Instructions for the task:
Below are several entries. Transcribe exactly those lines that fall from the one with "d with supv" through the one with "let d := d.refNext.commitRegs", end lines included.

------------------------------------------------------------------------

/-- CREDIT_REVOKE (R273): from LEAD_NS before its gate closes, frames of a class with no cell sent lose their credit; each is
counted. -/
def creditRevoke (port cls : Nat) (d : Dev) : Dev :=
  let closing := port < 258 && (!d.gateOpen port cls || match d.closesIn port cls with
    | some t => decide (t ≤ d.leadNs)
    | none => false)
  if closing then
    let cs := d.path.copies.filter fun c => c.dst == port && c.cls == cls && c.granted && c.sent == 0
    cs.foldl (fun d c =>
      ((d.returnCredit (dstGroup port) c.held).setCopy { c with held := 0, granted := false }).cnt .creditRevoked (dstGroup port)) d
  else d

def execCreditRevoke (port cls : Nat) (s : State) : Host.Outcome State Fault Refusal := s.on (creditRevoke port cls)

/-! ### Planes (R278, R279) -/

/-- A plane takes part in matching. -/
def Dev.planeActive (d : Dev) (n : Nat) : Bool := d.bitOf Reg.FABR_STATUS.ACTIVE n

def planes : List Nat := [0, 1, 2, 3, 4, 5, 6, 7, 8, 9]

def Dev.activePlanes (d : Dev) : List Nat := planes.filter d.planeActive

/-- DEGRADED follows the number of active planes (R283). -/
def Dev.showPlanes (d : Dev) : Dev := d.setFlag Reg.FABR_STATUS.DEGRADED (decide (d.activePlanes.length < 9))

/-- A token holder of a plane changes level (R404). -/
def Dev.planeLevel (d : Dev) (n level : Nat) : Dev :=
  { d with power := { d.power with holds := d.power.holds.map fun (h : TokHold) => if h.holder = 68 + n then { h with level := level } else h } }

/-- A plane enters service (R266, R280, R282): its pointers start at zero. -/
def Dev.planeJoin (d : Dev) (n : Nat) : Dev :=
  let d := ((d.setBitOf Reg.FABR_STATUS.ACTIVE n true).wr (Reg.FABR_PLANE_STATUS.ROLE n) 1).setFlag (Reg.FABR_PLANE_STATUS.SYNC n) true
  let d := (d.wr Reg.FABR_STATUS.SPARE 0xF).setFlag Reg.FABR_STATUS.SPARE_READY false
  let d := { d with fab := { d.fab with
    gptr := d.fab.gptr.filter fun e => e.1 / 64 != n, aptr := d.fab.aptr.filter fun e => e.1 / 64 != n,
    sentOn := tput d.fab.sentOn 0 n 0, recvOn := tput d.fab.recvOn 0 n 0, spareAt := tput d.fab.spareAt 0 n d.now } }
  (d.planeLevel n 1).showPlanes

/-- The planes at forwarding release (R279): 0 to 8 active, 9 the spare, pointers, sequences and slot counter at zero. -/
def Dev.fabricRelease (d : Dev) : Dev :=
  let d := [0, 1, 2, 3, 4, 5, 6, 7, 8].foldl (fun d n =>
    (d.wr (Reg.FABR_PLANE_STATUS.ROLE n) 1).setFlag (Reg.FABR_PLANE_STATUS.SYNC n) true) d
  let d := (d.wr (Reg.FABR_PLANE_STATUS.ROLE 9) 2).wr Reg.FABR_STATUS.ACTIVE 0x1FF
  let d := (d.wr Reg.FABR_STATUS.SPARE 9).setFlag Reg.FABR_STATUS.SPARE_READY true
  { d with fab := { d.fab with relAt := d.now, schedAt := d.now } }.showPlanes
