/-- A staged register record comes into force; CFG_CLAMP of a port shows a value brought into its range (R424). -/
def Dev.commitReg (d : Dev) (r : CfgRec) : Dev :=
  match r with
  | .reg a m v =>
    match findReg a with
    | none => d
    | some (x, _) =>
      let old := d.reg a
      let d := d.setReg a (recordWord x old m v)
      match portOfAddr a with
      | some n => if x.fields.any (fun (f : RField) => f.acc = Acc.rw) then d.setFlag (Reg.PORT_STATUS.CFG_CLAMP n) (recordClamped x old m v) else d
      | none => d
  | _ => d

/-- Shadow registers become current, with what their new values set going (R63, R65). -/
def Dev.commitRegs (d : Dev) : Dev :=
  let as_ := shadowRegs d.boot.shadow
  let olds := as_.map fun a => (a, d.reg a)
  let ports := egrsPorts as_ fun _ => true
  let d := ports.foldl Dev.portEvent d
  let d := d.boot.shadow.foldl Dev.commitReg d
  let d := olds.foldl (fun (d : Dev) (x : Nat × Word) => (d.regWritten x.1 x.2).shaperChanged x.1 x.2) d
  let d := if d.boot.released then (egrsPorts as_ gateReg).foldl Dev.installGates d else d
  ports.foldl Dev.wfqRefresh d

/-- The entries of indexed tables in a shadow, each once with the words staged last. -/
def shadowEntries (l : List CfgRec) : List (Nat × Nat × List Nat) :=
  let all := l.flatMap fun r => match r with
    | .bulk tid flags _ _ first es => if flags % 2 = 1 then [] else bulkEntries tid first es
    | _ => []
  all.foldl (fun (a : List (Nat × Nat × List Nat)) x => (a.filter fun y => y.1 != x.1 || y.2.1 != x.2.1) ++ [x]) []

/-- Staged keys take effect (R223). -/
def Dev.commitKey (d : Dev) (r : CfgRec) : Dev :=
  match r with
  | .key slot kind res nonce key tag => d.applyKey slot kind res nonce key tag
  | _ => d

/-- The customer region of a pipeline is switched to its shadow half (R63, R113). -/
def Dev.flipHalf (d : Dev) (p : Nat) : Dev := { d with beat := { d.beat with half := tput d.beat.half 0 p (d.halfNext p) } }

/-- The reference of R66 takes the committed registers and tables. -/
def Dev.refNext (d : Dev) : Dev :=
  let r := ({ d with regs := d.supv.refRegs, tabs := d.supv.refTabs }).next
  { d with supv := { d.supv with refRegs := r.regs, refTabs := r.tabs } }

/-- The shadow becomes current on every unit (R63), and the amendments staged in it await their cleanup. -/
def Dev.commitShadow (d : Dev) : Dev :=
  let l := d.boot.shadow
  let d := d.refNext.commitRegs
  let d := (shadowEntries l).foldl (fun (d : Dev) x => d.writeEntry x.1 x.2.1 x.2.2) d
  let d := l.foldl Dev.commitKey d
  let d := (shadowStores l).foldl Dev.flipHalf d
  let d := ((d.commitStatic.commitIds).commitCtxs.checkMirrors).checkSeal
  let done := (d.boot.amds.filter fun (a : Amd) => a.phase == .staged).map fun (a : Amd) => a.seq
  let d := { d with boot := { d.boot with
    shadow := [], armed := none, amds := d.boot.amds.filter (fun (a : Amd) => a.phase != AmdPhase.staged), cleanup := d.boot.cleanup ++ done } }
  d.setFlag Reg.DEV_AMD_STATUS.STAGED false

/-- A supervisor runs, or has begun to take over (R64, R335). -/
def Dev.supAtEdge (d : Dev) : Bool := d.supRunning || d.supv.takeover.isSome

/-- COMMIT (R63): on the first alignment edge at or after the instant armed. A commit at whose edge no supervisor runs becomes
late (R64). -/
def commitEdge (d : Dev) : Dev :=
  match d.boot.armed with
  | some a =>
    if !a.late && decide (a.due ≤ d.presNs a.tb) then
      if d.supAtEdge then d.commitShadow
      else { d with boot := { d.boot with armed := some { a with late := true, due := d.nextMs a.tb } } }
    else d
  | none => d

def execCommit (s : State) : Host.Outcome State Fault Refusal := s.on commitEdge

/-- LATE_COMMIT (R64): at the first whole millisecond with a supervisor running; LATE is set, and each amendment logged with both
instants. -/
def lateCommit (d : Dev) : Dev :=
  match d.boot.armed with
  | some a =>
    if a.late && decide (a.due ≤ d.presNs a.tb) then
      if d.supAtEdge then
        let seqs := d.stagedAmds.map fun x => x.1.seq
        let d := d.commitShadow.setFlag Reg.DEV_AMD_STATUS.LATE true
        seqs.foldl (fun (d : Dev) q =>
          d.logFrom d.supOrigin 0x0012 0 (noReg ++ le 8 q ++ instantData a.act ++ instantData (d.presNs a.tb))) d
      else { d with boot := { d.boot with armed := some { a with due := d.nextMs a.tb } } }
    else d
  | none => d

def execLateCommit (s : State) : Host.Outcome State Fault Refusal := s.on lateCommit

/-- Cleanup of the committed amendments (R63): superseded entries go, COMMITTED is set, and DEV_AMD_SEQ shows the highest
sequence. -/
def Dev.cleanUp (d : Dev) : Dev :=
  let seqs := d.boot.cleanup
  let d := seqs.foldl (fun (d : Dev) q =>
    [0, 1].foldl (fun (d : Dev) nv => d.markEntry nv q fun (e : JEntry) => if e.written = 0 then { e with committed := 0 } else e) d) d.cleanStatic
  let top := seqs.foldl max d.boot.amdSeq
  let d := { d with boot := { d.boot with cleanup := [], amdSeq := top } }
  d.wr Reg.DEV_AMD_SEQ_LO.SEQ top

/-- COMMIT_CLEANUP_DONE (R63). -/
def cleanupDone (d : Dev) : Dev := if d.supRunning && !d.boot.cleanup.isEmpty then d.cleanUp else d

def execCommitCleanupDone (s : State) : Host.Outcome State Fault Refusal := s.on cleanupDone

/-! ### Replay (R61) -/

/-- The verdicts on a sequence's entries, per NVM: the code of R57 and the record. -/
def Dev.verdicts (d : Dev) (seq : Nat) : List (Nat × JEntry × Nat × Option AmdRec) :=
  d.nvms.filterMap fun nv => (d.entryOf nv seq).map fun e =>
    match parseAmd e.bytes with
    | none => (nv, e, 0x01, none)
    | some a => (nv, e, d.amdCode true a, some a)

/-- A sequence is skipped at replay and logged. -/
def Dev.skipEntry (d : Dev) (seq cause mask : Nat) : Dev :=
  d.logFrom d.supOrigin 0x0014 0 (noReg ++ le 8 seq ++ le 1 cause ++ le 1 mask)

/-- A COMMITTED entry is staged, committed and cleaned up at once; one that cannot be staged leaves nothing. -/
def Dev.replayCommitted (d : Dev) (seq mask : Nat) (a : AmdRec) : Dev :=
  match d.stageAll a.recs with
  | none => (d.wr Reg.DEV_AMD_STATUS.LAST_REJECT 0x0B).skipEntry seq 0x0B mask
  | some e =>
    let e := e.commitShadow
    ({ e with boot := { e.boot with cleanup := [seq] } }).cleanUp

/-- JOURNAL_ENTRY_REPLAY (R61): the next sequence of the journals. -/
def journalReplay (d : Dev) : Dev :=
  match d.boot.replay with
  | some (q :: rest) =>
    if d.phase = 4 && d.bootRuns then
      let v := d.verdicts q
      let mask := v.foldl (fun m x => m + 2 ^ x.1) 0
      let d := { d with boot := { d.boot with replay := some rest } }
      match v.find? fun x => x.2.2.1 == 0 with
      | some (_, e, _, some a) =>
        if v.any fun x => x.2.1.committed == 0 then d.replayCommitted q mask a
        else if v.any fun x => x.2.1.abandoned == 0 then d
        else { d with boot := { d.boot with
          amds := d.boot.amds ++ [({ seq := q, bytes := e.bytes, chan := 255, tag := 0, phase := .waiting } : Amd)] } }
      | _ => d.skipEntry q ((v.getLast?.map fun x => x.2.2.1).getD 0x01) mask
    else d
  | _ => d

def execJournalEntryReplay (s : State) : Host.Outcome State Fault Refusal := s.on journalReplay

/-! ### Image store (R68) -/

/-- The code of R55 for an image to be stored: header, section hashes, firmware and, without applying them, the records of the
sections that this stepping applies. -/
def Dev.storeCode (d : Dev) (region : Nat) (img : List Byte) : Nat :=
  let c := headerCode d.boot.fuses region img
  let ss := imgSections img (imgHeader img)
  if c ≠ 0x01 then c
  else if !ss.all (sectionHashOk img) then 0x17
  else if !(match ss.head? with | some s => firmwareOk (sectionBytes img s) | none => false) then 0x18
  else if (ss.drop 1).any fun s => !d.skips s && (recsOf s.typ s.length (sectionBytes img s)).isNone then 0x19
  else 0x01

/-- The next NVM of an image store is erased; in recovery its journal too. -/
def Dev.eraseNvm (d : Dev) (nv : Nat) : Dev :=
  let n := d.nvm nv
  if n.writable then (d.setNvm nv { n with image := [], journal := if d.boot.recovery then [] else n.journal }).showJournal else d

/-- The NVMs of a mask in the reverse of the BOOT_SEL order. -/
def storeOrder (sel mask : Nat) : List Nat := (if sel = 1 then [0, 1] else [1, 0]).filter mask.testBit

/-- The NVM that supplied the running image. -/
def Dev.runningNvm (d : Dev) : Option Nat :=
  (match d.boot.loaded with | some l => some l | none => d.boot.cand).map fun (l : Load) => l.nv

/-- IMAGE_STORE (R68, R371): NVM mask (1), reserved (3), source (16), and an inline image after it. -/
def imageStore (chan : Nat) (bytes : List Byte) (d : Dev) : Dev :=
  d.request chan 0x24 1 true fun d q =>
    let mask := fromLe (slice q.body 0 1)
    match descriptor (slice q.body 4 16) true (decide (0x100 ≤ chan)) with
    | none => d.status chan q 3 0
    | some (kind, len, _) =>
      if mask = 0 || 3 < mask || fromLe (slice q.body 1 3) ≠ 0 || q.body.length < 20 || (kind == 0 && q.body.length != 20) then d.status chan q 3 0
      else if !d.boot.recovery && ((d.runningNvm.map fun nv => mask.testBit nv).getD false) then d.status chan q 6 0
      else if !d.hbmUp 0 && !d.hbmUp 1 then d.status chan q 6 0
      else if d.boot.imgStore.isSome then d.status chan q 7 0
      else if kind = 0 && !d.dmaReady then d.status chan q 9 5
      else
        let todo := storeOrder (d.rd Reg.DEV_STRAP.BOOT_SEL) mask
        let img := if kind = 0 then slice bytes 0 len else q.body.drop 20
        let region := todo.foldl (fun m nv => min m (imageRegion (d.nvm nv).capacity)) (imageRegion 128)
        if todo.any fun nv => !(d.nvm nv).ok then d.status chan q 8 0x10
        else
          let c := d.storeCode region img
          if c ≠ 0x01 then d.status chan q 8 c
          else
            let d := (d.openExchange chan q).eraseNvm (todo.headD 0)
            { d with boot := { d.boot with
              imgStore := some { bytes := img.take (imgHeader img).imageLen, todo := todo, chan := chan, tag := q.tag } } }

def execImageStore (chan : Nat) (bytes : List Byte) (s : State) : Host.Outcome State Fault Refusal := s.on (imageStore chan bytes)

/-- NVM_PROGRAM_DONE (R68): a device has been programmed and verified by read-back, or not. A failure ends the request with a free
DETAIL. -/
def nvmProgramDone (ok : Bool) (d : Dev) : Dev :=
  match d.boot.imgStore with
  | some st =>
    let nv := st.todo.headD 0
    if !d.supRunning then d
    else if ok && (d.nvm nv).writable then
      let d := d.setNvm nv { d.nvm nv with image := st.bytes }
      match st.todo.drop 1 with
      | [] =>
        let d := { d with boot := { d.boot with imgStore := none, restartAt := if d.boot.recovery then some d.now else d.boot.restartAt } }
        d.answer st.chan 0x24 st.tag 0 0x01 []
      | x :: r => { d with boot := { d.boot with imgStore := some { st with todo := x :: r } } }.eraseNvm x
    else
      let (v, d) := d.freeNat
      ({ d with boot := { d.boot with imgStore := none } }).answer st.chan 0x24 st.tag 8 (v % 256) []
  | none => d

def execNvmProgramDone (ok : Bool) (s : State) : Host.Outcome State Fault Refusal := s.on (nvmProgramDone ok)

------------------------------------------------------------------------

Written solution:
  { d with supv := { d.supv with refRegs := r.regs, refTabs := r.tabs } }

/-- The shadow becomes current on every unit (R63), and the amendments staged in it await their cleanup. -/
def Dev.commitShadow (d : Dev) : Dev :=
  let l := d.boot.shadow
  let d := d.refNext.commitRegs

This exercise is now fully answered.